Now we are investigating to use InfluxDB and are very happy with the overall performance and features. Since the original data is stored at about second granularity, the creation of a one year trend using Grafana already aggregates the data on the server with the right "GROUP BY" command, so that only mean-hourly data is returned from the server to the client. However, the aggregation on the server obviously takes a huge amount of time (several minutes) since several 10-million datapoints have to be averaged into ~1000 resulting values. Since space is not really an issue (we can keep the original data for several years) it would be really nice to have an automatic aggregation of ALL data without the creation of additional databases and/or request queries into several time-bins. I know that automatic aggregation of all data can be realized with continuous queries, but this results in a new database and all visualizations have to be created twice (or more depending on granularity) using a different database.

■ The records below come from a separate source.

-- ==== Sys2Proof/Tests/Slice0.lean ====
section
/-! SUPPORT. The model's own tests. The expected values are the spec's: the words of opcode_table.json's `encoding` column, and
the vectors of 95_test_vectors.md and of the instruction rules' examples, each over one step. Then the witnesses: for every
statement with hypotheses, a state and operands that meet them together. -/

namespace Sys2Proof.Tests

open Sys2Proof.Machine Sys2Proof.Machine.Claims

/-! ## Well-formedness: the one check -/

theorem test_wf_refuses_a_defined_byte_as_undefined : (Instr.undefined 0xEA#8).wf = false := by decide

theorem test_wf_accepts_an_undefined_byte : (Instr.undefined 0x02#8).wf = true := by decide

/-! ## Decoding: every row of the table, the opcode byte in its bits as the `encoding` column has them -/

/-- The bytes decode to the instruction, with none left over. -/
def decodes (bytes : List Byte) (i : Instr) : Bool :=
  match decode bytes with
  | .ok (j, []) => decide (j = i)
  | _ => false

theorem test_decode_load_store :
    decodes [0b10100001#8, 0x9C#8] (.lda (.izx 0x9C#8)) = true ∧
    decodes [0b10100101#8, 0x9C#8] (.lda (.zp 0x9C#8)) = true ∧
    decodes [0b10101001#8, 0x9C#8] (.lda (.imm 0x9C#8)) = true ∧
    decodes [0b10101101#8, 0x34#8, 0xA7#8] (.lda (.abs 0xA734#16)) = true ∧
    decodes [0b10110001#8, 0x9C#8] (.lda (.izy 0x9C#8)) = true ∧
    decodes [0b10110101#8, 0x9C#8] (.lda (.zpx 0x9C#8)) = true ∧
    decodes [0b10111001#8, 0x34#8, 0xA7#8] (.lda (.aby 0xA734#16)) = true ∧
    decodes [0b10111101#8, 0x34#8, 0xA7#8] (.lda (.abx 0xA734#16)) = true ∧
    decodes [0b10100010#8, 0x9C#8] (.ldx (.imm 0x9C#8)) = true ∧
    decodes [0b10100110#8, 0x9C#8] (.ldx (.zp 0x9C#8)) = true ∧
    decodes [0b10101110#8, 0x34#8, 0xA7#8] (.ldx (.abs 0xA734#16)) = true ∧
    decodes [0b10110110#8, 0x9C#8] (.ldx (.zpy 0x9C#8)) = true ∧
    decodes [0b10111110#8, 0x34#8, 0xA7#8] (.ldx (.aby 0xA734#16)) = true ∧
    decodes [0b10100000#8, 0x9C#8] (.ldy (.imm 0x9C#8)) = true ∧
    decodes [0b10100100#8, 0x9C#8] (.ldy (.zp 0x9C#8)) = true ∧
    decodes [0b10101100#8, 0x34#8, 0xA7#8] (.ldy (.abs 0xA734#16)) = true ∧
    decodes [0b10110100#8, 0x9C#8] (.ldy (.zpx 0x9C#8)) = true ∧
    decodes [0b10111100#8, 0x34#8, 0xA7#8] (.ldy (.abx 0xA734#16)) = true ∧
    decodes [0b10000001#8, 0x9C#8] (.sta (.izx 0x9C#8)) = true ∧
    decodes [0b10000101#8, 0x9C#8] (.sta (.zp 0x9C#8)) = true ∧
    decodes [0b10001101#8, 0x34#8, 0xA7#8] (.sta (.abs 0xA734#16)) = true ∧
    decodes [0b10010001#8, 0x9C#8] (.sta (.izy 0x9C#8)) = true ∧
    decodes [0b10010101#8, 0x9C#8] (.sta (.zpx 0x9C#8)) = true ∧
    decodes [0b10011001#8, 0x34#8, 0xA7#8] (.sta (.aby 0xA734#16)) = true ∧
    decodes [0b10011101#8, 0x34#8, 0xA7#8] (.sta (.abx 0xA734#16)) = true ∧
    decodes [0b10000110#8, 0x9C#8] (.stx (.zp 0x9C#8)) = true ∧
    decodes [0b10001110#8, 0x34#8, 0xA7#8] (.stx (.abs 0xA734#16)) = true ∧
    decodes [0b10010110#8, 0x9C#8] (.stx (.zpy 0x9C#8)) = true ∧
    decodes [0b10000100#8, 0x9C#8] (.sty (.zp 0x9C#8)) = true ∧
    decodes [0b10001100#8, 0x34#8, 0xA7#8] (.sty (.abs 0xA734#16)) = true ∧
    decodes [0b10010100#8, 0x9C#8] (.sty (.zpx 0x9C#8)) = true := by
  decide

theorem test_decode_arithmetic_logic :
    decodes [0b01100001#8, 0x9C#8] (.adc (.izx 0x9C#8)) = true ∧
    decodes [0b01100101#8, 0x9C#8] (.adc (.zp 0x9C#8)) = true ∧
    decodes [0b01101001#8, 0x9C#8] (.adc (.imm 0x9C#8)) = true ∧
    decodes [0b01101101#8, 0x34#8, 0xA7#8] (.adc (.abs 0xA734#16)) = true ∧
    decodes [0b01110001#8, 0x9C#8] (.adc (.izy 0x9C#8)) = true ∧
    decodes [0b01110101#8, 0x9C#8] (.adc (.zpx 0x9C#8)) = true ∧
    decodes [0b01111001#8, 0x34#8, 0xA7#8] (.adc (.aby 0xA734#16)) = true ∧
    decodes [0b01111101#8, 0x34#8, 0xA7#8] (.adc (.abx 0xA734#16)) = true ∧
    decodes [0b11100001#8, 0x9C#8] (.sbc (.izx 0x9C#8)) = true ∧
    decodes [0b11100101#8, 0x9C#8] (.sbc (.zp 0x9C#8)) = true ∧
    decodes [0b11101001#8, 0x9C#8] (.sbc (.imm 0x9C#8)) = true ∧
    decodes [0b11101101#8, 0x34#8, 0xA7#8] (.sbc (.abs 0xA734#16)) = true ∧
    decodes [0b11110001#8, 0x9C#8] (.sbc (.izy 0x9C#8)) = true ∧
    decodes [0b11110101#8, 0x9C#8] (.sbc (.zpx 0x9C#8)) = true ∧
    decodes [0b11111001#8, 0x34#8, 0xA7#8] (.sbc (.aby 0xA734#16)) = true ∧
    decodes [0b11111101#8, 0x34#8, 0xA7#8] (.sbc (.abx 0xA734#16)) = true ∧
    decodes [0b00100001#8, 0x9C#8] (.and (.izx 0x9C#8)) = true ∧
    decodes [0b00100101#8, 0x9C#8] (.and (.zp 0x9C#8)) = true ∧
    decodes [0b00101001#8, 0x9C#8] (.and (.imm 0x9C#8)) = true ∧
    decodes [0b00101101#8, 0x34#8, 0xA7#8] (.and (.abs 0xA734#16)) = true ∧
    decodes [0b00110001#8, 0x9C#8] (.and (.izy 0x9C#8)) = true ∧
    decodes [0b00110101#8, 0x9C#8] (.and (.zpx 0x9C#8)) = true ∧
    decodes [0b00111001#8, 0x34#8, 0xA7#8] (.and (.aby 0xA734#16)) = true ∧
    decodes [0b00111101#8, 0x34#8, 0xA7#8] (.and (.abx 0xA734#16)) = true ∧
    decodes [0b00000001#8, 0x9C#8] (.ora (.izx 0x9C#8)) = true ∧
    decodes [0b00000101#8, 0x9C#8] (.ora (.zp 0x9C#8)) = true ∧
    decodes [0b00001001#8, 0x9C#8] (.ora (.imm 0x9C#8)) = true ∧
    decodes [0b00001101#8, 0x34#8, 0xA7#8] (.ora (.abs 0xA734#16)) = true ∧
    decodes [0b00010001#8, 0x9C#8] (.ora (.izy 0x9C#8)) = true ∧
    decodes [0b00010101#8, 0x9C#8] (.ora (.zpx 0x9C#8)) = true ∧
    decodes [0b00011001#8, 0x34#8, 0xA7#8] (.ora (.aby 0xA734#16)) = true ∧
    decodes [0b00011101#8, 0x34#8, 0xA7#8] (.ora (.abx 0xA734#16)) = true ∧
    decodes [0b01000001#8, 0x9C#8] (.eor (.izx 0x9C#8)) = true ∧
    decodes [0b01000101#8, 0x9C#8] (.eor (.zp 0x9C#8)) = true ∧
    decodes [0b01001001#8, 0x9C#8] (.eor (.imm 0x9C#8)) = true ∧
    decodes [0b01001101#8, 0x34#8, 0xA7#8] (.eor (.abs 0xA734#16)) = true ∧
    decodes [0b01010001#8, 0x9C#8] (.eor (.izy 0x9C#8)) = true ∧
    decodes [0b01010101#8, 0x9C#8] (.eor (.zpx 0x9C#8)) = true ∧
    decodes [0b01011001#8, 0x34#8, 0xA7#8] (.eor (.aby 0xA734#16)) = true ∧
    decodes [0b01011101#8, 0x34#8, 0xA7#8] (.eor (.abx 0xA734#16)) = true := by
  decide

I hope this gives a view from the user-side and explains why this feature is the go- or no-go criterion for us to use InfluxDB in industrial measurement environments.

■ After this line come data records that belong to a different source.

-- ==== Sys2Proof/Machine/ScriptText.lean ====
section
/-! DEFINITION. The text of a host script (30_encoding.md R65, R66): comments, labels, decimal and hexadecimal literals,
register names, temporaries, the seven statements and the pseudo-instructions. `loadText` reads a text into the statements
the host runs; what it cannot read it answers none for. What R65 leaves open of the text is log entry 9. -/

namespace Sys2Proof.Machine

/-- A token of a line. -/
inductive Token where
  | word (cs : List Char)
  | comma
  | colon
  | arrow
  deriving DecidableEq, Repr

/-- The word read so far (its characters in reverse), as a token. -/
def flushWord : List Char → List Token
  | [] => []
  | c :: cs => [.word (c :: cs).reverse]

/-- Whether a character stands in words: names, labels and literals. -/
def isWordChar (c : Char) : Bool := c.isAlphanum || c == '_'

/-- The tokens of a line. A `;` starts a comment that runs to the end of the line (R65). -/
def tokens (cur : List Char) : List Char → Option (List Token)
  | [] => some (flushWord cur)
  | '-' :: '>' :: cs => (tokens [] cs).map fun ts => flushWord cur ++ .arrow :: ts
  | c :: cs =>
    if c == ';' then some (flushWord cur)
    else if c == ',' then (tokens [] cs).map fun ts => flushWord cur ++ .comma :: ts
    else if c == ':' then (tokens [] cs).map fun ts => flushWord cur ++ .colon :: ts
    else if c.isWhitespace then (tokens [] cs).map fun ts => flushWord cur ++ ts
    else if isWordChar c then tokens (c :: cur) cs
    else none

/-- The value of a digit in a base of at most 16. -/
def digitValue (base : Nat) (c : Char) : Option Nat :=
  let v :=
    if c.isDigit then c.toNat - '0'.toNat
    else if 'a'.toNat ≤ c.toNat ∧ c.toNat ≤ 'f'.toNat then c.toNat - 'a'.toNat + 10
    else if 'A'.toNat ≤ c.toNat ∧ c.toNat ≤ 'F'.toNat then c.toNat - 'A'.toNat + 10
    else 16
  if v < base then some v else none

/-- The value of a sequence of digits, most significant first, after `acc`. -/
def digitsValue (base : Nat) (acc : Nat) : List Char → Option Nat
  | [] => some acc
  | c :: cs => (digitValue base c).bind fun d => digitsValue base (base * acc + d) cs

/-- A numeric literal: decimal (`255`) or hexadecimal (`0xFF`), unsigned (R65). -/
def literal : List Char → Option Nat
  | [] => none
  | ['0', 'x'] => none
  | '0' :: 'x' :: c :: cs => digitsValue 16 0 (c :: cs)
  | c :: cs => digitsValue 10 0 (c :: cs)

/-- A 32-bit immediate (R65): a literal below 2^32. -/
def immediate (cs : List Char) : Option Word :=
  (literal cs).bind fun n => if n < 2 ^ 32 then some (BitVec.ofNat 32 n) else none

/-- A bit number of a temporary, 0 .. 31. -/
def bitNumber (cs : List Char) : Option (Fin 32) :=
  (literal cs).bind fun n => if h : n < 32 then some ⟨n, h⟩ else none

/-- The name a list of names pairs with a text. -/
def named {α : Type} (names : List (String × α)) (cs : List Char) : Option α :=
  (names.find? fun p => p.1.toList == cs).map (·.2)

/-- The register names (R16, R65). -/
def regNames : List (String × Reg) :=
  [("CMD", .cmd), ("STATUS", .status), ("WIDTH", .width), ("HEIGHT", .height), ("INTENSITY", .intensity),
    ("SEED", .seed)]
  ++ [("STATE", .state), ("RESULT", .result), ("LENGTH_LO", .lengthLo), ("LENGTH_HI", .lengthHi), ("PIX_X", .pixX),
    ("PIX_Y", .pixY)]

/-- The names of the temporaries (R65). -/
def tempNames : List (String × Temp) :=
  [("t0", .t0), ("t1", .t1), ("t2", .t2), ("t3", .t3), ("t4", .t4), ("t5", .t5), ("t6", .t6), ("t7", .t7)]

/-- The mnemonics of the commands (R59, R66). -/
def commandNames : List (String × Instr) :=
  [("INIT", .init), ("NEXT_WORD", .nextWord), ("NEXT_BYTE", .nextByte), ("GENERATE", .generate)]

/-- A register operand: a register name or an offset literal (R65). -/
def regOperand (cs : List Char) : Option RegOperand :=
  match named regNames cs with
  | some r => some (.name r)
  | none => (literal cs).map .lit

/-- The first word of a statement (R65, R66). -/
inductive Keyword where
  | wr | rd | rdb | rdw | jbs | jbc | halt | cmd | wait | seed | nextWord | nextByte | gen
  deriving DecidableEq, Repr

/-- The keywords as they are written. -/
def keywords : List (String × Keyword) :=
  [("wr", .wr), ("rd", .rd), ("rdb", .rdb), ("rdw", .rdw), ("jbs", .jbs), ("jbc", .jbc), ("halt", .halt)]
  ++ [("cmd", .cmd), ("wait", .wait), ("seed", .seed), ("next_word", .nextWord), ("next_byte", .nextByte),
    ("gen", .gen)]

/-- A statement from its keyword and the tokens after it; none where the two do not fit (R65, R66). -/
def statement (k : Keyword) (ts : List Token) : Option SrcStmt :=
  match k, ts with
  | .wr, [.word r, .comma, .word v] => (regOperand r).bind fun r => (immediate v).map fun v => .wr r v
  | .rd, [.word r, .arrow, .word t] => (regOperand r).bind fun r => (named tempNames t).map fun t => .rd r t
  | .rdb, [.word a, .arrow, .word t] => (literal a).bind fun a => (named tempNames t).map fun t => .rdb a t
  | .rdw, [.word a, .arrow, .word t] => (literal a).bind fun a => (named tempNames t).map fun t => .rdw a t
  | .jbs, [.word t, .comma, .word b, .comma, .word l] =>
    (named tempNames t).bind fun t => (bitNumber b).map fun b => .jbs t b l
  | .jbc, [.word t, .comma, .word b, .comma, .word l] =>
    (named tempNames t).bind fun t => (bitNumber b).map fun b => .jbc t b l
  | .halt, [] => some .halt
  | .cmd, [.word c] => (named commandNames c).map .cmd
  | .wait, [] => some .wait
  | .seed, [.word v] => (immediate v).map .seed
  | .nextWord, [.arrow, .word t] => (named tempNames t).map .nextWord
  | .nextByte, [.arrow, .word t] => (named tempNames t).map .nextByte
  | .gen, [.word w, .comma, .word h, .comma, .word i, .comma, .word s] =>
    (immediate w).bind fun w => (immediate h).bind fun h => (immediate i).bind fun i =>
      (immediate s).map fun s => .gen w h i s
  | _, _ => none

/-- The statement whose first token is its keyword. -/
def statementOf : List Token → Option SrcStmt
  | .word k :: ts => (named keywords k).bind fun k => statement k ts
  | .comma :: _ => none
  | .colon :: _ => none
  | .arrow :: _ => none
  | [] => none

/-- A line with something on it: an optional `label:` and one statement (R65). -/
def lineOf (ts : List Token) : Option SrcLine :=
  match ts with
  | .word l :: .colon :: rest => (statementOf rest).map fun st => ⟨some l, st⟩
  | ts => (statementOf ts).map fun st => ⟨none, st⟩

/-- The lines of a text. -/
def splitLines (cur : List Char) : List Char → List (List Char)
  | [] => [cur.reverse]
  | c :: cs => if c == '\n' then cur.reverse :: splitLines [] cs else splitLines (c :: cur) cs

/-- Read lines; one that holds only a comment, or nothing, is no statement. -/
def parseLines : List (List Char) → Option (List SrcLine)
  | [] => some []
  | l :: rest =>
    match tokens [] l with
    | none => none
    | some [] => parseLines rest
    | some (t :: ts) => (lineOf (t :: ts)).bind fun now => (parseLines rest).map fun later => now :: later

/-- The lines of a script text (R65, R66). -/
def parseScript (text : List Char) : Option (List SrcLine) := parseLines (splitLines [] text)

/-- The statements the host runs for a script text, with every label resolved and every pseudo-instruction expanded. -/
def loadText (text : List Char) : Option (List HostStmt) := (parseScript text).bind assemble

/-- The state whose host is about to run this script from its first statement. -/
def State.withScript (s : State) (script : List HostStmt) : State := { s with script := script, hpc := 0 }

end Sys2Proof.Machine
end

I don't think complicated use-cases are necessary to understand why this should be the number-1 priority. When I deploy InfluxDB + Telegraf + Grafana to graph some basic system metrics for my systems, I usually set the RP duration at 1 week. There is no easy way for me to quickly
So I'm stuck with choosing a safe period for the retention policy and not having any data older than that.
Agree with @johngilden, monitoring more than a handful of hosts blows out the number of measurements collected, ie mysql, mongo, system, kafka etc etc. 10 plugins as mentioned is easily the average and in some cases its 2 or 3 times as many.

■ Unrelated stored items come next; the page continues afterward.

-- ==== Sys2Proof/Laws/PerInstr.lean ====
section
/-! SUPPORT. One lemma per command about it as syntax: it is well formed, its word has RSV = 0 (30_encoding.md R57), and decoding
its word gives it back, from the bits and from the table's numbering alike (R58, R59). -/

namespace Sys2Proof.Laws.RoundTrip

/-- The command is well formed, its word keeps the reserved field 0, and its word decodes to it. -/
def Statement (i : Instr) : Prop :=
  i.wf = true ∧ fieldRsv (encode i) = 0#24 ∧ decode (encode i) = .ok i ∧ decodeTableWord 32 (encode i).toNat = some i

theorem init : Statement .init := ⟨rfl, rfl, rfl, rfl⟩

theorem nextWord : Statement .nextWord := ⟨rfl, rfl, rfl, rfl⟩

theorem nextByte : Statement .nextByte := ⟨rfl, rfl, rfl, rfl⟩

theorem generate : Statement .generate := ⟨rfl, rfl, rfl, rfl⟩

end Sys2Proof.Laws.RoundTrip
end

All we want is the ability to set the granularity per timeframe and it is not feasible today so as John mentioned we just set retention once to a 'safe period'.
Don't even mind if its targeted at Telegraf metric usage for instance, by limiting the scope initially and making some progress may offer insight for the more generic case. It also helps mature the TICK stack as a whole, today its severely hampered by this issue.
Eh guys. I just started using grafana & influx. 0->100 in 1 weeks time. I just today hit the wall with this (my DB grows like a monster).
I have no clue what to do? As @johngilden says, Im using"Telegraf" and other loggers, mostly "configs" I find online and just "install", so I have more or less no knowledge of the data it stores.
So, in short, I already have hundreds, if not up to a thousand "measures", with yet again ten or hundreds of "fields". How am I supposed to write CQ to downsample that? It will take me several 40 hr weeks just to do that? More or less a "list" and then "cut n paste" to create queries for everything in all databases?
I need something on a database level to say like "all data older than 7 days should be aggregated by 60 mins". And then it needs to be queried together with the non-aggregated data. I guess this is what's referred to as:
"Users should not need to care about retention policies when trying to get the data they want."
in the original post?
I.e I want one single simple query that gives me both the 7 days unaggregated data and then also all of the aggregated, so that I with one single query can plot my graph in grafana.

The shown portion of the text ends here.